Quatre cancers sur dix seraient évitables. C'est la conclusion d'une étude publiée ce lundi par Centre international de recherche sur le cancer (CIRC) de l'Organisation mondiale de la santé et de Santé publique France. Après avoir étudié les 346.000 cas de cancer diagnostiqués en France en 2015 chez les adultes de plus de 30 ans, les chercheurs indiquent que "142.000 (41%) auraient pu être évités si l'ensemble de la population n'avait pas été exposée aux facteurs de risque étudiés, ou si son exposition avait été limitée".


Ces facteurs de risque étudiés sont au nombre de 13 : "le tabagisme (actif et passif), l’alcool, l’alimentation (par exemple, faible consommation de fruits, légumes et fibres, et consommation importante de viande transformée), le surpoids et l’obésité, une activité physique insuffisante, l’utilisation d’hormones exogènes, les infections, les radiations ionisantes, la pollution atmosphérique, le rayonnement solaire (UV), les expositions professionnelles, une durée d’allaitement de moins de six mois, et l’exposition aux substances chimiques de la population générale (arsenic dans l’eau de boisson et benzène dans l’air intérieur).

Qu'en est-il des 59% de cancers qui n'étaient pas évitables ? Quels sont les cancers qui dépendent le plus de nos choix de vie ou de notre environnement ? Pour répondre à ces questions, LCI a contacté Claire Marant-Micallef, scientifique au Centre international de recherche sur le cancer (CIRC).

LCI : Pourquoi 59% des cancers ne seraient-ils pas "évitables" ?

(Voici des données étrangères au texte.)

theorem opass (dir : BitVec 3) (a : BitVec 4) : Statement (.opass dir a) := by
  refine word rfl (fun wf w hw => ?_)
  obtain ⟨b14_4, b21_3, f1_6, f7_7, f14_7, f21_7, f28_3, f31_1, lt, low⟩ := fields38 (k0 := 1) (k1 := 57) (k7 := 0) (k18 := 0) (k24 := 0) (k28 := 7) (k31 := 0) (by decide) (by decide) (by decide) a.isLt (by decide) dir.isLt (by decide) (by decide) (by decide) rfl hw
  refine ⟨?_, lt, low⟩
  simp [Instr.wellFormed] at wf
  rw [major57 f1_6]
  simp [decodeMtx, bits_of b14_4, bits_of b21_3, f7_7, f14_7, f21_7, f28_3, f31_1] <;> omega

theorem spup (sa : Bool) (b : BitVec 7) (a : BitVec 7) (d : BitVec 7) : Statement (.spup sa b a d) := by
  refine word rfl (fun wf w hw => ?_)
  obtain ⟨b7_7, b14_7, b21_7, f1_6, f28_3, t31_1, lt, low⟩ := fields1 (k0 := 1) (k1 := 58) (k28 := 0) (by decide) (by decide) d.isLt a.isLt b.isLt (by decide) (Bool.toNat_lt sa) rfl hw
  refine ⟨?_, lt, low⟩
  rw [major58 f1_6]
  simp [decodeSpe, bits_of b7_7, bits_of b14_7, bits_of b21_7, f28_3, bitOf_of t31_1]

theorem spdn (sa : Bool) (b : BitVec 7) (a : BitVec 7) (d : BitVec 7) : Statement (.spdn sa b a d) := by
  refine word rfl (fun wf w hw => ?_)
  obtain ⟨b7_7, b14_7, b21_7, f1_6, f28_3, t31_1, lt, low⟩ := fields1 (k0 := 1) (k1 := 58) (k28 := 1) (by decide) (by decide) d.isLt a.isLt b.isLt (by decide) (Bool.toNat_lt sa) rfl hw
  refine ⟨?_, lt, low⟩
  rw [major58 f1_6]
  simp [decodeSpe, bits_of b7_7, bits_of b14_7, bits_of b21_7, f28_3, bitOf_of t31_1]

theorem spld (sa : Bool) (a : BitVec 7) (d : BitVec 7) : Statement (.spld sa a d) := by
  refine word rfl (fun wf w hw => ?_)
  obtain ⟨b7_7, b14_7, f1_6, f21_7, f28_3, t31_1, lt, low⟩ := fields2 (k0 := 1) (k1 := 58) (k21 := 0) (k28 := 2) (by decide) (by decide) d.isLt a.isLt (by decide) (by decide) (Bool.toNat_lt sa) rfl hw
  refine ⟨?_, lt, low⟩
  rw [major58 f1_6]
  simp [decodeSpe, bits_of b7_7, bits_of b14_7, f21_7, f28_3, bitOf_of t31_1]

theorem spst (sa : Bool) (a : BitVec 7) (d : BitVec 7) : Statement (.spst sa a d) := by
  refine word rfl (fun wf w hw => ?_)
  obtain ⟨b7_7, b14_7, f1_6, f21_7, f28_3, t31_1, lt, low⟩ := fields2 (k0 := 1) (k1 := 58) (k21 := 0) (k28 := 3) (by decide) (by decide) d.isLt a.isLt (by decide) (by decide) (Bool.toNat_lt sa) rfl hw
  refine ⟨?_, lt, low⟩
  rw [major58 f1_6]
  simp [decodeSpe, bits_of b7_7, bits_of b14_7, f21_7, f28_3, bitOf_of t31_1]

theorem spget (sa : Bool) (a : BitVec 7) (d : BitVec 7) : Statement (.spget sa a d) := by
  refine word rfl (fun wf w hw => ?_)
  obtain ⟨b7_7, b14_7, f1_6, f21_7, f28_3, t31_1, lt, low⟩ := fields2 (k0 := 1) (k1 := 58) (k21 := 0) (k28 := 4) (by decide) (by decide) d.isLt a.isLt (by decide) (by decide) (Bool.toNat_lt sa) rfl hw
  refine ⟨?_, lt, low⟩
  rw [major58 f1_6]
  simp [decodeSpe, bits_of b7_7, bits_of b14_7, f21_7, f28_3, bitOf_of t31_1]

theorem spput (sa : Bool) (b : BitVec 7) (a : BitVec 7) : Statement (.spput sa b a) := by
  refine word rfl (fun wf w hw => ?_)
  obtain ⟨b14_7, b21_7, f1_6, f7_7, f28_3, t31_1, lt, low⟩ := fields17 (k0 := 1) (k1 := 58) (k7 := 0) (k28 := 5) (by decide) (by decide) (by decide) a.isLt b.isLt (by decide) (Bool.toNat_lt sa) rfl hw
  refine ⟨?_, lt, low⟩
  rw [major58 f1_6]
  simp [decodeSpe, bits_of b14_7, bits_of b21_7, f7_7, f28_3, bitOf_of t31_1]

theorem spclr (sa : Bool) (b : BitVec 7) (a : BitVec 7) : Statement (.spclr sa b a) := by
  refine word rfl (fun wf w hw => ?_)
  obtain ⟨b14_7, b21_7, f1_6, f7_7, f28_3, t31_1, lt, low⟩ := fields17 (k0 := 1) (k1 := 58) (k7 := 0) (k28 := 6) (by decide) (by decide) (by decide) a.isLt b.isLt (by decide) (Bool.toNat_lt sa) rfl hw
  refine ⟨?_, lt, low⟩
  rw [major58 f1_6]
  simp [decodeSpe, bits_of b14_7, bits_of b21_7, f7_7, f28_3, bitOf_of t31_1]

theorem spwait (d : BitVec 7) : Statement (.spwait d) := by
  refine word rfl (fun wf w hw => ?_)
  obtain ⟨b7_7, f1_6, f14_14, f28_3, f31_1, lt, low⟩ := fields18 (k0 := 1) (k1 := 58) (k14 := 0) (k28 := 7) (k31 := 0) (by decide) (by decide) d.isLt (by decide) (by decide) (by decide) rfl hw
  refine ⟨?_, lt, low⟩
  rw [major58 f1_6]
  simp [decodeSpe, bits_of b7_7, f14_14, f28_3, f31_1]

theorem bqget (sa : Bool) (a : BitVec 7) (d : BitVec 7) : Statement (.bqget sa a d) := by
  refine word rfl (fun wf w hw => ?_)
  obtain ⟨b7_7, b14_7, f1_6, f21_7, f28_3, t31_1, lt, low⟩ := fields2 (k0 := 1) (k1 := 59) (k21 := 0) (k28 := 0) (by decide) (by decide) d.isLt a.isLt (by decide) (by decide) (Bool.toNat_lt sa) rfl hw
  refine ⟨?_, lt, low⟩
  rw [major59 f1_6]
  simp [decodeGln, bits_of b7_7, bits_of b14_7, f21_7, f28_3, bitOf_of t31_1]

theorem baddq (sa : Bool) (b : BitVec 7) (a : BitVec 7) (d : BitVec 7) : Statement (.baddq sa b a d) := by
  refine word rfl (fun wf w hw => ?_)
  obtain ⟨b7_7, b14_7, b21_7, f1_6, f28_3, t31_1, lt, low⟩ := fields1 (k0 := 1) (k1 := 59) (k28 := 1) (by decide) (by decide) d.isLt a.isLt b.isLt (by decide) (Bool.toNat_lt sa) rfl hw
  refine ⟨?_, lt, low⟩
  rw [major59 f1_6]
  simp [decodeGln, bits_of b7_7, bits_of b14_7, bits_of b21_7, f28_3, bitOf_of t31_1]

theorem bqdone (sa : Bool) (a : BitVec 7) (d : BitVec 7) : Statement (.bqdone sa a d) := by
  refine word rfl (fun wf w hw => ?_)
  obtain ⟨b7_7, b14_7, f1_6, f21_7, f28_3, t31_1, lt, low⟩ := fields2 (k0 := 1) (k1 := 59) (k21 := 0) (k28 := 2) (by decide) (by decide) d.isLt a.isLt (by decide) (by decide) (Bool.toNat_lt sa) rfl hw
  refine ⟨?_, lt, low⟩
  rw [major59 f1_6]
  simp [decodeGln, bits_of b7_7, bits_of b14_7, f21_7, f28_3, bitOf_of t31_1]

Claire Marant Micallef : Nous avons étudié 13 facteurs de risque reconnus cancérogènes, pour lesquels les données nécessaires étaient disponibles (données d’exposition de la population et données de quantification des risques), et qui étaient modifiables. Nos résultats montrent que 41% des cancers pourraient être évités par la réduction de l’exposition de la population à ces 13 facteurs de risque. La part de cancers restante peut s’expliquer par des facteurs de risque qui n’ont pas été inclus dans l’analyse faute de données disponibles, parce qu’ils sont non modifiables, ou encore par des facteurs de risque héréditaires, ou encore inconnus à ce jour.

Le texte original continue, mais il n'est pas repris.